--- START ---

-- ==== Sys2Proof/Machine/Step.lean ====
section
/-!
DEFINITION. Machine/Step.lean: one step takes the command at the front of the queue; on an empty queue the station clock
advances by one millisecond (R10; log 2, log 25).
-/

namespace Sys2Proof.Machine

/-- One millisecond of the station clock, in every engine state with main power (R10); nothing leaves the engine. -/
def State.tick (s : State) : State :=
  { s with clock := if s.engine = .off then s.clock else s.clock + 1, out := [] }

/-- The command at the front of the queue, or a tick (log 2). -/
def step (s : State) : Host.Outcome State Fault Refusal :=
  match s.pending with
  | c :: rest => exec c { s with pending := rest }
  | [] => .next s.tick

/-- The command a word spells at the front of the queue; the table gives bits to no row, so no word spells one. -/
def State.withFetchWord (s : State) (nbits w : Nat) : State :=
  match decodeTableWord nbits w with
  | some c => { s with pending := c :: s.pending }
  | none => s

end Sys2Proof.Machine
end

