-- ==== Sys2Proof/Safety.lean ====
section
/-!
DEFINITION. Safety.lean: the invariants of the block that the statements are about, each with the rule it follows.
-/

namespace Sys2Proof.Machine

/-- R53: next serial equals the receipted count plus the number of open claims. -/
def Slot.balanced (x : Slot) : Prop := x.nextSerial = x.receipted + x.claims.length

/-- R57: next serial plus allowance never exceeds 1,048,576. -/
def Slot.capped (x : Slot) : Prop := x.nextSerial + x.allowance ≤ 1048576

/-- Every slot's serials are accounted for and within the serial space (R53, R57). -/
def State.accounted (s : State) : Prop := ∀ i : SlotId, (s.slot i).balanced ∧ (s.slot i).capped

/-- The stores that the manual bounds hold no more than it says: the order table 32 entries (R17), the receipt queue 16
(R142), each console's transmit queue 8 frames (R62). -/
def State.bounded (s : State) : Prop :=
  s.intake.table.length ≤ 32 ∧ s.writer.queue.length ≤ 16 ∧ ∀ c : ConsoleId, (s.console c).queue.length ≤ 8

/-- R155: every profile lies in its range; R156: the profile index of an unused map entry is held as 0. -/
def ProfileStore.legal (p : ProfileStore) : Prop :=
  (∀ i : Fin 16, (p.profiles[i]).inRange = true) ∧ ∀ i : Fin 64, (p.map[i]).model = 0 → (p.map[i]).profile = 0

/-- R5: an area in use has 8 to 64 cells and a sweep interval of at most 10000 ms. -/
def Intake.areaLegal (k : Intake) : Prop :=
  match k.area with
  | some a => 8 ≤ a.cells ∧ a.cells ≤ 64 ∧ a.sweepMs ≤ 10000
  | none => True

/-- No sweep is past its last visit, and the conditions of R7 do not all hold in STOPPING: nothing is left that the engine does
by itself at once (R7, R14). -/
def State.settled (s : State) : Prop :=
  (∀ w, s.intake.sweep = some w → w.left = 0 → s.visitDone = false) ∧ s.stopComplete = false

/-- What holds between two commands: a legal area, and nothing left to do at once. -/
def State.atRest (s : State) : Prop := s.intake.areaLegal ∧ s.settled

/-- Two slots that differ in nothing but the key material they hold. -/
def Slot.sameButKeys (x y : Slot) : Prop := { x with stored := y.stored, committed := y.committed } = y

/-- An event flag is set (R166). -/
def State.hasFlag (s : State) (f : Flag) : Prop := s.events.flags &&& f.bit ≠ 0

/-- When a watch fires in a command that leads from `s` to `t`, by its source: the slot's allowance falls from the threshold or more
to below it (R172); the slot's state changes, or the rise or drop recognised in the command is on the bay and has the edge (R173); the
room reported falls from the threshold or more to below it (R174). -/
def Watch.firesFrom (s t : State) (recognised : Option (BayId × Edge)) : Watch → Prop
  | .off => False
  | .allowanceBelow i threshold => threshold ≤ (s.slot i).allowance ∧ (t.slot i).allowance < threshold
  | .slotState i => (t.slot i).state ≠ (s.slot i).state
  | .bayPresence b edge => ∃ e, recognised = some (b, e) ∧ (edge = e ∨ edge = .any)
  | .rollRoomBelow threshold => threshold ≤ s.events.room ∧ t.events.room < threshold

/-- The four watches over a command that sets none of them (R170): each keeps its source, and its flag is set where it was set or
the watch fires. -/
def State.watchesFire (s t : State) (recognised : Option (BayId × Edge)) : Prop :=
  t.events.watches = s.events.watches ∧
  ∀ n : Fin 4, t.events.flags.getLsbD (12 + n.val) = true ↔
    s.events.flags.getLsbD (12 + n.val) = true ∨ (s.events.watches[n]).firesFrom s t recognised

/-- The roll was dropped in the command, the room going to 0: every ROLL_ROOM_BELOW watch whose threshold the room reported before stood
at or above has fired (R174). -/
def State.dropFiresRoomWatches (s t : State) : Prop :=
  ∀ (n : Fin 4) (threshold : Nat), s.events.watches[n] = .rollRoomBelow threshold → 0 < threshold → threshold ≤ s.events.room →
    t.events.flags.getLsbD (12 + n.val) = true

/-- The same state with the port traffic of the last command gone. -/
def State.quiet (s : State) : State := { s with out := [] }

/-- Everything but the intake unit, the event unit, the writer's state and the port traffic is as it was: what an order refused
or answered at take leaves alone. -/
def State.sameOutsideIntake (s t : State) : Prop :=
  t.pending = s.pending ∧ t.clock = s.clock ∧ t.ks = s.ks ∧ t.ceu = s.ceu ∧ t.cipher = s.cipher ∧ t.bays = s.bays ∧
  t.prof = s.prof ∧ t.writer.queue = s.writer.queue ∧ t.writer.line = s.writer.line

/-- With the area in use, the order's answer is the one written before the sweep goes on (R16). -/
def State.answersAtTake (s t : State) (e : Entry) (r : Result) (data : List Byte) : Prop :=
  s.intake.area.isSome = true → t.intake.atTake = some { cell := e.cell, result := r, data := data }

/-- With the area in use, an owner's answer stands at the end of the answer list (R17). -/
def State.completes (s t : State) (cell : Nat) (r : Result) (data : List Byte) : Prop :=
  s.intake.area.isSome = true → { cell := cell, result := r, data := data } ∈ t.intake.answers

/-- What an event of one bay leaves alone outside the cipher unit, the writer, the intake unit and the bays: the queue, the
clock, every slot record, the consoles and the profile store. -/
def State.sameOutsideBays (s t : State) : Prop :=
  t.pending = s.pending ∧ t.clock = s.clock ∧ t.ks.slots = s.ks.slots ∧ t.ceu = s.ceu ∧ t.prof = s.prof

/-- What keeps the engine in STOPPING besides the receipt writer is over (R7): no bay runs a plan, and the ceremony record and the
order table are empty. -/
def State.nothingOpen (s : State) : Prop :=
  (∀ b : BayId, (s.bay b).running = none) ∧ s.ceu.record = .empty ∧ s.intake.table = []

/-- The engine has left STOPPING for STANDBY: the area is out of use, and the writer is INACTIVE with its roll dropped and room 0; its
queue and its roll count are not touched by this (R7, R151). -/
def State.writerLeft (s t : State) : Prop :=
  s.engine = .stopping ∧ t.engine = .standby ∧ t.intake.area = none ∧ t.writer.state = .inactive ∧ t.writer.roll = none ∧
  t.writer.readAgain = false ∧ t.events.room = 0

/-- Every other bay is as it was. -/
def State.otherBaysSame (s t : State) (b : BayId) : Prop := ∀ c, c ≠ b → t.bay c = s.bay c

/-- Every other slot is as it was. -/
def State.otherSlotsSame (s t : State) (i : SlotId) : Prop := ∀ j, j ≠ i → t.slot j = s.slot j

/-- Every other console is as it was. -/
def State.otherConsolesSame (s t : State) (c : ConsoleId) : Prop := ∀ d, d ≠ c → t.console d = s.console d

/-- The end of the running plan `r` of a bay with a code, a refusing slot and its counters (R118, R133): its order is completed, and
so is a BAY_HALT that waits on it; then the bay is IDLE with the counters kept, or a held order starts, a repeat with the cached
plan and its own K (R117). -/
def State.planEnded (s t : State) (b : BayId) (r : RunningOrder) (code : Result) (refusing : Byte) (counters : Counters) : Prop :=
  s.completes t r.order code (planData b refusing counters) ∧
  (∀ h, (s.bay b).halt = some h → s.completes t h.order .ok [byteOf b.val, h.state.code]) ∧ (t.bay b).halt = none ∧
  ((s.bay b).held = none →
    (t.bay b).running = none ∧ (t.session b).state = .idle ∧ (t.session b).removal = none ∧ (t.bay b).counters = counters ∧
    (t.bay b).cache = (s.bay b).cache) ∧
  (∀ h plan, (s.bay b).held = some h →
    h.source = .run plan ∨ (∃ k p, h.source = .again k ∧ (s.bay b).cache = some p ∧ plan = { p with repeats := k }) →
    (t.bay b).running =
      some { order := h.order, tag := h.tag, isRepeat := decide (h.source ≠ .run plan), plan := plan } ∧
    (t.bay b).held = none ∧ (t.session b).state = .awaitTerminal ∧ (t.session b).attempted = 0 ∧
    (t.bay b).counters = Counters.zero ∧ (t.bay b).link.rate = plan.rate)

/-- What an area fault makes of the settle of a slot (R19, R56). One whose submission waits in the line has it withdrawn, submits no more
and completes its order ENGINE_STOPPED, the answer lost with the area: the entry is gone and ORDER_ANSWERED is set; its mark stays
while a receipt it entered is not closed. One that has entered its whole list completes its order in the same way where the fault
brings RUNNING to STOPPING. Any other goes on. -/
def State.settleAtFault (s t : State) (i : SlotId) : Prop :=
  ((s.slot i).settle = none → (t.slot i).settle = none) ∧
  ∀ v, (s.slot i).settle = some v →
    let lost := ∀ cell, v.order = some cell → (∀ e ∈ t.intake.table, e.cell ≠ cell) ∧ t.hasFlag .orderAnswered
    (s.settleWaits i = true →
      (t.slot i).settle = (if v.unclosed = [] then none else some { v with order := none, remaining := [] }) ∧ lost) ∧
    (s.settleWaits i = false → v.remaining ≠ [] → (t.slot i).settle = some v) ∧
    (s.settleWaits i = false → v.remaining = [] → v.unclosed ≠ [] →
      (s.engine = .running → (t.slot i).settle = some { v with order := none } ∧ lost) ∧
      (s.engine ≠ .running → (t.slot i).settle = some v))

/-- The session states in which a halt or stop notice ends the plan at once (R135). -/
def Session.endsAtOnce (x : Session) : Prop :=
  x.state = .awaitTerminal ∨ x.state = .awaitRemoval ∨ x.state = .probing ∨ (x.state = .releasing ∧ x.begun = false)

/-- What the stop notice makes of a bay, its orders' answers apart (R134, R135). An IDLE bay takes no action. A bay with a plan lets
its held order go; where a halt has recorded an ending nothing else changes. Otherwise the plan ends, its open exchange abandoned; or
in CLAIMING and PREPARING the reason is fixed and a deferred claim withdrawn; or the terminal is unwound; or in UNWINDING and FILING
the ending alone is recorded. -/
def State.bayStopped (s t : State) (b : BayId) : Prop :=
  ((s.bay b).running = none → t.bay b = s.bay b) ∧
  ∀ r, (s.bay b).running = some r →
    (t.bay b).held = none ∧ (t.bay b).cache = (s.bay b).cache ∧ (t.bay b).counters = (s.bay b).counters ∧
    ((s.session b).ending ≠ .none → t.bay b = { s.bay b with held := none }) ∧
    ((s.session b).ending = .none →
      ((s.session b).endsAtOnce →
        (t.bay b).running = none ∧ (t.session b).state = .idle ∧ (t.session b).removal = none ∧
        ((s.session b).state = .probing ∨ (s.session b).state = .releasing → (t.bay b).link.exchange = none)) ∧
      ((s.session b).state = .claiming ∨ (s.session b).state = .preparing →
        t.bay b = { s.bay b with
          held := none
          session := { s.session b with
            ending := .engineStopped
            reason := some ((s.session b).reason.getD .engineStopped) } } ∧
        ((s.session b).state = .claiming → (s.session b).deferral = true → (s.session b).reason = none →
          .withdraw b ∈ t.ks.requests)) ∧
      ((s.session b).state = .loading ∨ ((s.session b).state = .releasing ∧ (s.session b).begun = true) →
        (t.bay b).running = some r ∧ (t.session b).state = .unwinding ∧ (t.session b).ending = .engineStopped ∧
        (t.session b).reason = some ((s.session b).reason.getD .engineStopped) ∧
        ((s.session b).latched ≠ none → (t.bay b).link.exchange.map (·.frame) = some .rollback)) ∧
      ((s.session b).state = .unwinding ∨ (s.session b).state = .filing →
        t.bay b = { s.bay b with held := none, session := { s.session b with ending := .engineStopped } }))

/-- What follows the removal of a terminal of the plan `r` that has an outcome, by the table of R132, with the counters at that
moment and with or without a terminal already recognised PRESENT: the plan ends STOPPED_ON_VOID, OK or PARTIAL, or the next terminal
is awaited, one already PRESENT being taken at once with its PROBE (R119). -/
def State.removalTaken (s t : State) (b : BayId) (r : RunningOrder) (outcome : TerminalOutcome) (counters : Counters)
    (present : Bool) : Prop :=
  (r.plan.stopOnVoid = true → (∃ reason, outcome = .void reason) → s.planEnded t b r .stoppedOnVoid 0xFF counters) ∧
  (r.plan.stopOnVoid = false ∨ (∀ reason, outcome ≠ .void reason) →
    (r.plan.repeats ≠ 0 → r.plan.repeats ≤ (s.session b).attempted →
      s.planEnded t b r (if 0 < counters.voided then .partialOk else .ok) 0xFF counters) ∧
    (r.plan.repeats = 0 ∨ (s.session b).attempted < r.plan.repeats →
      (t.bay b).running = some r ∧ (t.bay b).held = (s.bay b).held ∧ (t.session b).removal = none ∧
      (present = false →
        (t.session b).state = .awaitTerminal ∧ (t.session b).attempted = (s.session b).attempted ∧
        (t.bay b).counters = counters) ∧
      (present = true →
        (t.session b).state = .probing ∧ (t.session b).attempted = countUp (s.session b).attempted ∧
        (t.bay b).counters = { counters with attempted := countUp counters.attempted } ∧
        (t.bay b).link.exchange.map (fun x => (x.frame, x.retryLimit, x.timeout)) =
          some (.probe, s.prof.profiles[(0 : Fin 16)].retryLimit, r.plan.probeTimeout))))

/-- What follows a terminal that was left under a drop, a halt or a stop notice, with its outcome and the counters at that moment: the
plan ends with the recorded ending, or after a mere drop the removal is taken (R130 to R132, R135). -/
def State.endedOrRemoved (s t : State) (b : BayId) (r : RunningOrder) (outcome : TerminalOutcome) (counters : Counters) : Prop :=
  (∀ code, ((s.session b).ending = .halted ∧ code = .halted) ∨ ((s.session b).ending = .engineStopped ∧ code = .engineStopped) →
    s.planEnded t b r code 0xFF counters) ∧
  ((s.session b).ending = .none → (s.session b).gone = true →
    s.removalTaken t b r outcome counters (s.bay b).link.presence.isPresent)

/-- Claiming is over under the reason that a drop, a halt or a stop notice fixed, with the session as the key store's decision leaves
it in `x` (R130, R135; log 11): the deferral mark clears. With no claim granted nothing is filed: under an ending the hold release is
given and the plan ends, after a mere drop the removal is taken. Otherwise every granted claim is voided with the reason: with room
in the receipt queue the key buffer is cleared, the hold release is given, the void is counted and the bay goes on in the same way;
without, it waits in FILING (R131, R143). That every receipt that finds room is entered in the one command is the model's choice
(log 48). -/
def State.claimingEnded (s t : State) (b : BayId) (x : Session) (reason : VoidReason) : Prop :=
  (t.session b).deferral = false ∧ s.otherBaysSame t b ∧
  ∀ r, (s.bay b).running = some r → x.refusal = none →
    let receipts := x.receipts b r.tag (.void reason) (s.bay b).buffer
    let room := 16 - s.writer.queue.length
    (x.hasClaim = false →
      t.writer.queue = s.writer.queue ∧ t.writer.line = s.writer.line ∧
      t.ks.requests = s.ks.requests.tail ++ (if (s.session b).ending = .none then [] else [.release b]) ∧
      s.endedOrRemoved t b r x.outcome (s.bay b).counters) ∧
    (x.hasClaim = true →
      t.writer.queue = s.writer.queue ++ (receipts.take room).map (fun y => { y with time := s.clock }) ∧
      (receipts.length ≤ room →
        t.writer.line = s.writer.line ∧ t.ks.requests = s.ks.requests.tail ++ [.release b] ∧ (t.bay b).buffer = [] ∧
        s.endedOrRemoved t b r (.void reason) { (s.bay b).counters with voided := countUp (s.bay b).counters.voided }) ∧
      (room < receipts.length →
        t.writer.line = s.writer.line ++ (receipts.drop room).head?.toList.map (fun y => { submitter := .bay b, receipt := y }) ∧
        t.ks.requests = s.ks.requests.tail ∧ (t.bay b).running = some r ∧ (t.session b).state = .filing ∧
        (t.session b).outcome = .void reason ∧ (t.session b).ending = (s.session b).ending ∧
        (t.session b).gone = (s.session b).gone))
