/-- NUDGE, and SWEEP_TIMER_EXPIRY at its time, are sweep triggers (R5, R12): with the area in use in RUNNING or TAMPERED a sweep
starts at the sweep pointer, or with one in progress the sweep-again flag is set. NUDGE reaches the writer once in any case
(that a NUDGE which starts a sweep counts once is the model's reading, log 17), a sweep's start from AWAIT_ROLL (R147); the
next timer expiry falls one interval later. -/
def Obligations.SweepTriggers : Prop :=
  (∀ (s : State) (v : BitVec 32), s.engine ≠ .off → s.settled → s.intake.areaLegal →
     ∃ t, exec (.nudge v) s = .next t ∧
       (∀ a, s.sweepArea = some a → s.intake.sweep = none →
         t.intake.sweep = some { position := s.intake.pointer, left := a.cells, backlogSeen := false } ∧
         t.intake.sweepAgain = s.intake.sweepAgain) ∧
       (∀ w, s.sweepArea ≠ none → s.intake.sweep = some w → t.intake.sweep = some w ∧ t.intake.sweepAgain = true) ∧
       (s.sweepArea = none → t.intake = s.intake) ∧
       (s.writer.state = .awaitRoll → t.writer.state = .taking ∧ t.writer.readAgain = s.writer.readAgain) ∧
       (s.writer.state = .taking → t.writer.state = .taking ∧ t.writer.readAgain = true) ∧
       (s.writer.state = .inactive ∨ s.writer.state = .idle ∨ s.writer.state = .writing → t.writer = s.writer) ∧
       t.writer.queue = s.writer.queue ∧ t.writer.roll = s.writer.roll ∧ t.intake.table = s.intake.table ∧
       t.intake.pointer = s.intake.pointer ∧ t.engine = s.engine ∧ t.events = s.events ∧ t.ks = s.ks ∧ t.ceu = s.ceu ∧
       t.cipher = s.cipher ∧ t.bays = s.bays ∧ t.prof = s.prof ∧ t.clock = s.clock ∧ t.out = []) ∧
  (∀ (s : State) (w : Timer), s.engine ≠ .off → s.settled → s.intake.areaLegal → s.intake.sweepTimer = some w →
     (w.due s.clock = false → exec .sweepTimerExpiry s = .next s.quiet) ∧
     (w.due s.clock = true → ∃ t, exec .sweepTimerExpiry s = .next t ∧
       t.intake.sweepTimer = some { start := w.start + BitVec.ofNat 32 w.interval, interval := w.interval } ∧
       (∀ a, s.sweepArea = some a → s.intake.sweep = none →
         t.intake.sweep = some { position := s.intake.pointer, left := a.cells, backlogSeen := false } ∧
         t.intake.sweepAgain = s.intake.sweepAgain ∧ (s.writer.state = .awaitRoll → t.writer.state = .taking)) ∧
       (∀ v, s.sweepArea ≠ none → s.intake.sweep = some v →
         t.intake.sweep = some v ∧ t.intake.sweepAgain = true ∧ t.writer = s.writer) ∧
       (s.sweepArea = none → t.intake.sweep = s.intake.sweep ∧ t.intake.sweepAgain = s.intake.sweepAgain) ∧
       t.engine = s.engine ∧ t.intake.table = s.intake.table ∧ t.intake.pointer = s.intake.pointer ∧ t.events = s.events ∧
       t.writer.queue = s.writer.queue ∧ t.writer.roll = s.writer.roll ∧ t.ks = s.ks ∧ t.ceu = s.ceu ∧ t.cipher = s.cipher ∧
       t.bays = s.bays ∧ t.prof = s.prof ∧ t.clock = s.clock ∧ t.out = []))

/-- EVENTS_READ returns the set flags and clears exactly those (R167). EVENT_MASK_WRITE replaces the enables, one message goes
out exactly when the request becomes active, and INT# is low exactly while it is active (R168). A plain register write sets
AREA_LO or AREA_HI or is discarded (R1). Nothing else changes. -/
def Obligations.RegisterEffects : Prop :=
  (∀ s : State, s.engine ≠ .off → s.settled →
     exec .eventsRead s =
       .next { s with events := { s.events with flags := 0 }, out := [.readData (s.events.flags.setWidth 32)] }) ∧
  (∀ e : EventUnit, e.intPin = false ↔ ∃ k, k < 16 ∧ e.flags.getLsbD k = true ∧ e.mask.getLsbD k = true) ∧
  (∀ s : State, s.engine ≠ .off → s.settled →
     (∀ v : BitVec 32, exec (.eventMaskWrite v) s =
       .next { s with events := { s.events with mask := v.setWidth 16 },
                      out := if s.events.flags &&& s.events.mask = 0 ∧ s.events.flags &&& v.setWidth 16 ≠ 0
                             then [.pcieMessage] else [] }) ∧
     (∀ v, exec (.registerWrite (.areaLo v)) s = .next { s with intake := { s.intake with areaLo := v }, out := [] }) ∧
     (∀ v, exec (.registerWrite (.areaHi v)) s = .next { s with intake := { s.intake with areaHi := v }, out := [] }) ∧
     (∀ v, v ≠ 1 → v ≠ 2 → v ≠ 3 → exec (.registerWrite (.control v)) s = .next s.quiet) ∧
     (∀ v, exec (.registerWrite (.events v)) s = .next s.quiet) ∧
     (∀ v, exec (.registerWrite (.state v)) s = .next s.quiet) ∧
     ∀ off v, off ∉ registerOffsets → exec (.registerWrite (.unused off v)) s = .next s.quiet)

/-- A read of STATE gives the engine state, the open orders, the receipt depth and the roll present bit, and every other bit as
0 (R2). -/
def Obligations.StateRegisterFields : Prop :=
  ∀ s : State, s.bounded →
    (s.readRegister 0x18).extractLsb' 0 4 = BitVec.ofNat 4 (match s.engine with
      | .off => 0 | .loading => 1 | .standby => 2 | .running => 3 | .stopping => 4 | .tampered => 5) ∧
    ((s.readRegister 0x18).extractLsb' 8 6).toNat = s.intake.table.length ∧
    ((s.readRegister 0x18).extractLsb' 16 5).toNat = s.writer.queue.length ∧
    (s.readRegister 0x18).getLsbD 24 = s.writer.roll.isSome ∧
    (s.readRegister 0x18) &&& ~~~0x011F3F0F#32 = 0#32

--- END ---

Task to carry out>
Copy the lines above exactly, beginning at the line that has "def State.watchesFire (s" and stopping after the line that has "an order refused", and omit the rest.

Solved exercise>
def State.watchesFire (s t : State) (recognised : Option (BayId × Edge)) : Prop :=
  t.events.watches = s.events.watches ∧
  ∀ n : Fin 4, t.events.flags.getLsbD (12 + n.val) = true ↔
    s.events.flags.getLsbD (12 + n.val) = true ∨ (s.events.watches[n]).firesFrom s t recognised

/-- The roll was dropped in the command, the room going to 0: every ROLL_ROOM_BELOW watch whose threshold the room reported before stood
at or above has fired (R174). -/
def State.dropFiresRoomWatches (s t : State) : Prop :=
  ∀ (n : Fin 4) (threshold : Nat), s.events.watches[n] = .rollRoomBelow threshold → 0 < threshold → threshold ≤ s.events.room →
    t.events.flags.getLsbD (12 + n.val) = true

/-- The same state with the port traffic of the last command gone. -/
def State.quiet (s : State) : State := { s with out := [] }

/-- Everything but the intake unit, the event unit, the writer's state and the port traffic is as it was: what an order refused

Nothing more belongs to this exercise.